The closing of Midway City Friends Church and removal of Joe Pfeiffer as its pastor represents a sharp departure from what I have known and from what I understood to be the relationship between the local church and EFCSW as a whole. I would also add that though

Pastor Joe Pfeiffer is unafraid to speak his mind I have never known him to be intentionally rude or mean-spirited in his remarks. He has high ideals that sometimes make us feel uncomfortable but it is always clear to me that he is motivated by good will toward others, including those with whom he may, at times, disagree. . . . They did, however object when Midway City Church was closed. To me this indicates that their motive was not to divide the body of EFCSW or vindicate themselves but to protect the interests of their flock and to defend the historic balance between EFCSW oversight and the rights of its constituent churches.

Joseph Ginder:

I have been a member of EFCSW since 1986 and pastor of Long Beach Friends since 1996. . . . I’ve been a representative to the Yearly Meeting / Annual Conference Business Meeting nearly continuously since 1987. The Yearly Meeting is a traditional term for the annual gathering of local Friends church representatives to decide upon the business of the EFCSW denomination as a whole. . . . Prior to coming to Long Beach, I grew up at Anderson First Friends within Indiana Yearly Meeting, soaking up Friends ways from my seniors. Many of my ancestors have been Quakers since the beginning of the movement. . . .

About hierarchy. I read a claim that the EFCSW denomination is a hierarchical church because our Faith and Practice invests authority in some that is not given to all. This is a distortion of the Friends way of doing business. Our Faith and Practice speaks clearly to this. We expect leaders to lead rather than to rule. We do not empower individuals or small groups of leaders to make decisions that disregard the sense of other members in good standing. We empower individuals and small groups to act and lead on behalf of the larger group when the larger group is not meeting, or when the smaller group has followed the Friends manner of making decisions within the larger body as a gathered people of God.

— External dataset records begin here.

-- ==== Sys2Proof/Machine/State.lean ====
section
/-! DEFINITION. The state of the block: every register, queue, table, buffer, counter, mode and pin the manual
gives the YXG-7100, as plain data, and the queue of waiting commands. A register whose value is derived from
another piece of state (an occupancy, an in-flight count) is computed where it is read and has its one home here. -/

namespace Sys2Proof.Machine

/-! ## Work, completion and event queues (chapter 3) -/

/-- States of a work queue that exists (Table 3.2); ABSENT queues are not listed. -/
inductive WqSt where
  | enabled | stopped | draining
deriving DecidableEq, Repr

/-- A work queue (R78, R85): its configuration and the accepted and fetch indices. -/
structure Wq where
  q : Nat
  ctx : Nat
  st : WqSt
  region : Bool
  base : Nat
  entries : Nat
  cqid : Nat
  rkey : Nat
  dbImm : Bool
  pi : Nat
  fi : Nat
deriving DecidableEq, Repr

/-- A completion queue: write and consumer indices, ARM, and the pending records of R98. -/
structure Cq where
  id : Nat
  base : Nat
  entries : Nat
  vector : Nat
  count : Nat
  time : Nat
  wi : Nat
  ci : Nat
  arm : Bool
  pend : Nat
  first : Nat
deriving DecidableEq, Repr

/-- The event queue of a context; `ovf` is the OVF mark owed to the next record (R115). -/
structure Eq where
  ctx : Nat
  base : Nat
  entries : Nat
  vector : Nat
  count : Nat
  time : Nat
  wi : Nat
  ci : Nat
  arm : Bool
  pend : Nat
  first : Nat
  ovf : Bool
deriving DecidableEq, Repr

/-- An unavailable page a command met (R181): where it stands, and its frame. -/
structure MetPage where
  seq : Nat
  lpi : Nat
  layer : Nat
  head : Nat
  pfh : Nat
  /-- A superseded version was lost: the page is listed without lease or waiter (R324). -/
  old : Bool := false
deriving DecidableEq, Repr

/-- A page write that has begun: its place, the frame of the PTE (0: none), the frame it writes, and the table IDs it
captured (R308). -/
structure PgBegun where
  lpi : Nat
  layer : Nat
  head : Nat
  src : Nat
  dst : Nat
  tids : Nat × Nat
deriving DecidableEq, Repr

/-- A live prefix reference as the part that holds its anchor reports it: domain, profile, digests of its depths. -/
structure RefInfo where
  sdom : Nat
  mprof : Nat
  digests : List Nat
deriving DecidableEq, Repr

/-- Life of an admitted command: its ring read is out, it waits to start, it has started. -/
inductive CmdSt where
  | fetching | waiting | running
deriving DecidableEq, Repr

/-- A command in flight. `adm` is its admission number; `reads` holds the data of the host or peer reads that have
returned, oldest first, and `owed` counts those still out. `armed` is the second descriptor of a WR_ARM pair. -/
structure Cmd where
  id : CmdId
  ctx : Nat
  adm : Nat
  st : CmdSt
  desc : Word512
  armed : Option Word512
  reads : List (List Byte)
  owed : Nat
  /-- Highest throttle level in force while it ran (TLVL, THR). -/
  tlvl : Nat
  ae : Nat
  bytes : Nat
  /-- Leases granted and entries written: the RESULT of R189, once RCP is set. -/
  rcp : Option (Nat × Nat × Bool)
  /-- Whether its result was decided by a failing write or read; the record is then written when the row runs. -/
  fail : Option Nat
  /-- Internal progress of a command of several steps: pages or messages still to be handled, and counts. -/
  todo : List Nat
  count : Nat
  mark : Nat
  /-- Waiting for T1 space since this cycle (R272). -/
  alloc : Option Nat
  /-- Frames it holds residency pins on (R258, PAGES_PLACE). -/
  pinned : List Nat
  /-- Unavailable pages met so far (R181). -/
  met : List MetPage
  /-- Since when a WR_ARM pair waits for its firing (R361). -/
  since : Nat
  /-- First failure of its messages (R342). -/
  err : Option Nat
  /-- Place of a WR_ARM pair in the order of arming, from 1; 0 before it is armed. -/
  armNo : Nat
  /-- Pages whose write this command has begun (R308, R551), and whether its wait under R258 has been counted. -/
  writes : List PgBegun
  waited : Bool
  /-- The read pin it holds on a page: frame and version (R258, R259). -/
  readPin : Option (Nat × Nat)
  /-- What another part reported of the live reference the command names (R217). -/
  refInfo : Option RefInfo
deriving DecidableEq, Repr

/-! ## Contexts (chapters 3, 11) -/

inductive CtxSt where
  | down | up | tearing
deriving DecidableEq, Repr

/-- The counters of Table 11.6. -/
structure Stats where
  ae : Nat := 0
  cc : Nat := 0
  host : Nat := 0
  ftx : Nat := 0
  frx : Nat := 0
  tier : Nat := 0
  energy : Nat := 0
  commands : Nat := 0
  chunks : Nat := 0
  stageMiss : Nat := 0
  profMiss : Nat := 0
  /-- Sum over AE cycles of the throttle level: THR_AVG is this divided by `ae`. -/
  thrSum : Nat := 0
  since : Nat := 0
  grx : Nat := 0
  /-- Egress samples, in a final snapshot: depth, largest and mean delay. -/
  egs : Nat × Nat × Nat := (0, 0, 0)
deriving DecidableEq, Repr

/-- A context the blank (or the bootstrap) defines. -/
structure Ctx where
  r : CtxRec
  st : CtxSt
  /-- The release ends in UP (FLR) instead of DOWN. -/
  byFlr : Bool := false
  /-- Cause status of the teardown under way. -/
  cause : Nat := 0
  stats : Stats := {}
  snap : Option Stats := none
  /-- Virtual time of SCH (R404), in units of AE cycles × 2^16 ÷ weight. -/
  vt : Nat := 0
  /-- End of the last THROTTLE_CHANGED gap, and whether a change is owed when it ends (R474). -/
  thrGap : Nat := 0
  thrOwed : Bool := false
  thrLast : Nat := 0
  /-- SCH saw it active (ready, or with a chunk running) at the last round (R405). -/
  active : Bool := false
  /-- Virtual time for walks on the CCs (R407). -/
  vtCc : Nat := 0
  /-- End of its heavy-phase window (R472). -/
  heavyEnd : Option Nat := none
deriving DecidableEq, Repr

/-! ## Sequences and page tables (chapter 2) -/

/-- A grain record (Table 2.5). The bound lists are E4M3 bytes, one per dimension group. -/
structure Grain where
  tokens : Nat
  version : Nat
  gsize : Nat
  sink : Bool
  gscale : Word32
  knorm : Word32
  gmin : List Byte
  gmax : List Byte
  gmean : List Byte
deriving DecidableEq, Repr

/-- A valid page-table entry (Table 2.3) with its place in the table and the grain behind it. -/
structure Pte where
  lpi : Nat
  layer : Nat
  head : Nat
  pfh : Nat
  ver : Nat
  s : Bool
  g : Bool
  grain : Option Grain
deriving DecidableEq, Repr

/-- An open append round (R42): tokens and the layers its mask holds. -/
structure Round where
  ntok : Nat
  layers : List Nat
deriving DecidableEq, Repr

inductive SeqSt where
  | opn | closing
deriving DecidableEq, Repr

/-- A sequence record that is not FREE (Table 2.1). -/
structure SeqRec where
  idx : Nat
  gen : Nat
  ctx : Nat
  part : Nat
  st : SeqSt
  mprof : Nat
  sdom : Nat
  retrieval : Bool
  /-- Nodes of the page table per level, the lowest first (R45); node `i` of a level serves the 256 children from 256i on. -/
  nodes : List Nat
  len : Nat
  round : Option Round
  defaults : Placement
  /-- Spilled to the flash record area (R38). -/
  spilled : Bool
  ptes : List Pte
  stats : Stats
deriving DecidableEq, Repr

/-- A partition: its blank record, the ranges (first, count) of record indices never issued yet, and the free ones that have
been issued, in the order they were freed, each with the generation it is next issued under (R39). -/
structure Part where
  r : PartRec
  fresh : List (Nat × Nat)
  freed : List (Nat × Nat)
  /-- Next T1 chunk to interleave over the pseudo-channels (R271). -/
  nextPc : Nat
deriving DecidableEq, Repr

/-! ## Stored form, frames and flash (chapters 7 and 8) -/

/-- A tile entry of a frame header (Table 8.2). -/
structure TileEnt where
  off16 : Nat
  slen : Nat
  raw : Bool
  check : Nat
  tag : Nat
deriving DecidableEq, Repr

/-- A frame header (Table 8.1). `chunk` lists the CHUNKS entries in use: numbers of T1 or STG chunks, or slots of the stripe
of a T2 copy (R304). -/
structure Hdr where
  pfh : Nat
  tiles : Nat
  ver : Nat
  mprof : Nat
  tidK : Nat
  tidV : Nat
  chunks : Nat
  ldec : Nat
  payload : Nat
  hcrc : Nat
  chunk : List Nat
  ents : List TileEnt
deriving DecidableEq, Repr

/-- A copy in T0 or T1 (R300): its header, and the payload its chunks hold, as ciphertext. -/
structure Copy where
  hdr : Hdr
  bytes : List Byte
deriving DecidableEq, Repr

/-- A T2 copy: its header, programmed into the stripe that holds its chunks, and that stripe's group and number (R275,
R304). -/
structure FlashCopy where
  hdr : Hdr
  group : Nat
  stripe : Nat
deriving DecidableEq, Repr

/-- What a flash program is for (R277): a write-back that keeps the T1 copy, a demotion, the second copy of a burl, or the
rewriting of the first or the second copy into another stripe (repair, R279; the cleaner, R273). -/
inductive PgmKind where
  | writeBack | demote | second | moveFirst | moveSecond
deriving DecidableEq, Repr

/-- A flash program in flight: the version it was started on and where it writes. -/
structure Program where
  kind : PgmKind
  ver : Nat
  dest : FlashCopy
deriving DecidableEq, Repr

/-- A stripe with programmed chunks (R275): 15 flash pages of data hold 60 chunks, of which the first `next` have been
programmed since its erase blocks were erased; `data` is their content (key: slot × 4,096 + byte) and `parity` the XOR of
the 15 data pages (key: byte of the 16 KiB page). -/
structure Stripe where
  group : Nat
  num : Nat
  next : Nat
  data : List (Nat × Byte)
  parity : List (Nat × Byte)
deriving DecidableEq, Repr

/-- An accepted flash module (Table 14.2): its slot, the chunks of its enabled channels, pages per erase block, erase blocks
per target. -/
structure FlashMod where
  slot : Nat
  chunks : Nat
  blockPages : Nat
  blocks : Nat
deriving DecidableEq, Repr

/-- A frame record (Table 7.1) with the copies it names: `t1` the T1 copy of the current version, `stg` its T0 copy, `t2`
and `t2b` the T2 copies, `prev` the superseded version. CHUNKS, T0, T2V, COPY2, OLD and PGM of Table 7.1 show them. -/
structure Frame where
  pfh : Nat
  st : PgState
  burl : Bool
  persist : Bool
  prom : Bool
  set : Placement
  part : Nat
  refs : Nat
  pins : Nat
  rpins : Nat
  oldPins : Nat
  ver : Nat
  sdom : Nat
  mprof : Nat
  lastUse : Nat
  /-- Cycle of the last read, by which T0 copies are replaced (R260). -/
  lastRead : Nat
  lastWrite : Nat
  tiles : Nat
  t1 : Option Copy
  stg : Option Copy
  t2 : Option FlashCopy
  t2b : Option FlashCopy
  prev : Option Copy
  /-- T1 chunks taken for the promotion in flight. -/
  fill : List Nat
  /-- The state the page was in when the write in WRITING began. -/
  before : PgState
  /-- The program in flight, and those that wait for it or for space (R273, R276, R279). -/
  prog : Option Program
  wants : List PgmKind
  /-- Payload that step 3 or 4 of Table 7.6 yielded, until it has been used (R279). -/
  fixed : Option (List Byte)
  /-- Context and sequence index that wrote the current version (Table 11.5). -/
  writer : Nat × Nat
  /-- Step of the recovery ladder a read in flight has reached (Table 7.6), and a failure kept on the way. -/
  ladder : Nat
  ladderFail : Option FailKind
  /-- The command whose own read or promotion is in flight (R281). -/
  reader : Option CmdId
  /-- A flash read in place for `reader` has passed (PAGES_DELIVER without PROMOTE). -/
  readOk : Bool
  /-- Proxy frames: peer part and the peer's frame handle (PEER). -/
  peer : Option (Nat × Nat)
  /-- Proxy frames: the import frame; import frames: a proxy holds it. -/
  imp : Option Nat
  /-- The copy being re-read after a check failure above it (R157, R323). -/
  reread : Option Tier
  /-- References held by peer parts: (part, count) (R388, R393). -/
  remote : List (Nat × Nat)
  /-- Steps of Table 7.6 that TST_FLASH_FAIL fails of the read in flight (Table 16.13); none before its first step. -/
  forced : Option Nat
deriving DecidableEq, Repr

/-! ## Attention (chapter 4) -/

/-- A running state of one group member: maximum, sum and accumulator (R128, R129). -/
structure MState where
  m : Word32
  l : Word32
  acc : List Word32
deriving DecidableEq, Repr

/-- One batch entry of an ATTEND in execution: captured visible length, queries, and whether its span is empty. -/
structure AttEnt where
  seq : Nat
  v : Nat
  queries : List Byte
  empty : Bool
deriving DecidableEq, Repr

/-- A merged state of (entry, KV head, member). -/
structure MergeSt where
  ent : Nat
  head : Nat
  member : Nat
  st : MState
deriving DecidableEq, Repr

/-- An ATTEND in execution. `walk` holds the (entry, KV head, LPI) places still to be walked, `cur` the chunk being
built for (`curEnt`, `curHead`), whose index is `curIdx`; `left` counts chunks not yet handed to MRG. -/
structure Att where
  id : CmdId
  ctx : Nat
  adm : Nat
  mprof : Nat
  layer : Nat
  ents : List AttEnt
  walk : List (Nat × Nat × Nat)
  cur : List PageRef
  curEnt : Nat
  curHead : Nat
  curIdx : Nat
  left : Nat
  merged : List MergeSt
  /-- Chunk states merged per (entry, KV head). -/
  counts : List (Nat × Nat × Nat)
  /-- (entry, KV head) pairs that need an unavailable page (R182). -/
  hit : List (Nat × Nat)
deriving DecidableEq, Repr

/-- Where a chunk stands: waiting in SCH, or running on an AE. -/
inductive ChunkSt where
  | waiting | running (ae : Nat)
deriving DecidableEq, Repr

/-- A chunk of an ATTEND (R140). -/
structure Chunk where
  att : CmdId
  ctx : Nat
  adm : Nat
  seq : Nat
  mprof : Nat
  layer : Nat
  v : Nat
  nq : Nat
  ent : Nat
  head : Nat
  idx : Nat
  pages : List PageRef
  st : ChunkSt
  /-- Counted as a staging miss (R34). -/
  missed : Bool
  /-- AE errors met so far (R530). -/
  errors : Nat
  /-- Cycle of placement. -/
  placed : Nat
  /-- The forced failures of its reads have been taken (R537). -/
  checked : Bool
  /-- est(k) as its placement took it (R404). -/
  est : Nat
deriving DecidableEq, Repr

/-- A page a plan stages: its place and frame (R162, R164). -/
structure PlanPage where
  layer : Nat
  lpi : Nat
  head : Nat
  pfh : Nat
deriving DecidableEq, Repr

The Friends approach for a group of leaders to take on important decisions is to build unity and listen before taking a controversial direction, at least when a matter requires no urgent action. We always expect our leaders to act to try to build unity. Friends were cast out of a hierarchical church because we did not simply accept the decisions of the few in hierarchical leadership, despite their claim to divine right.

Rather, we held decisions up to the light of scripture and the leading of the Spirit. For this we were persecuted and imprisoned, some unto death. As a representative to the EFCSW denomination representatives business meetings, I have never agreed to or believed we were approving changes to our Faith and Practice which would allow a small group of leaders such as the current board to make decisions that could not be questioned or re-examined by our representatives.

The list of items of “Essential Business of Representatives” in Faith and Practice . . . is a restriction on committees and leaders, not on the representatives! Those who say otherwise are simply in error. [also] any EFCSW church can bring business before representative sessions. Several churches have not been allowed to bring items regarding FCC-MC to the representatives sessions in the past two years.

This is clearly in violation of our Faith and Practice. The representatives in session are the highest authority of our organization and can consider whatever business they choose; all of our churches have access to bring business to the representatives.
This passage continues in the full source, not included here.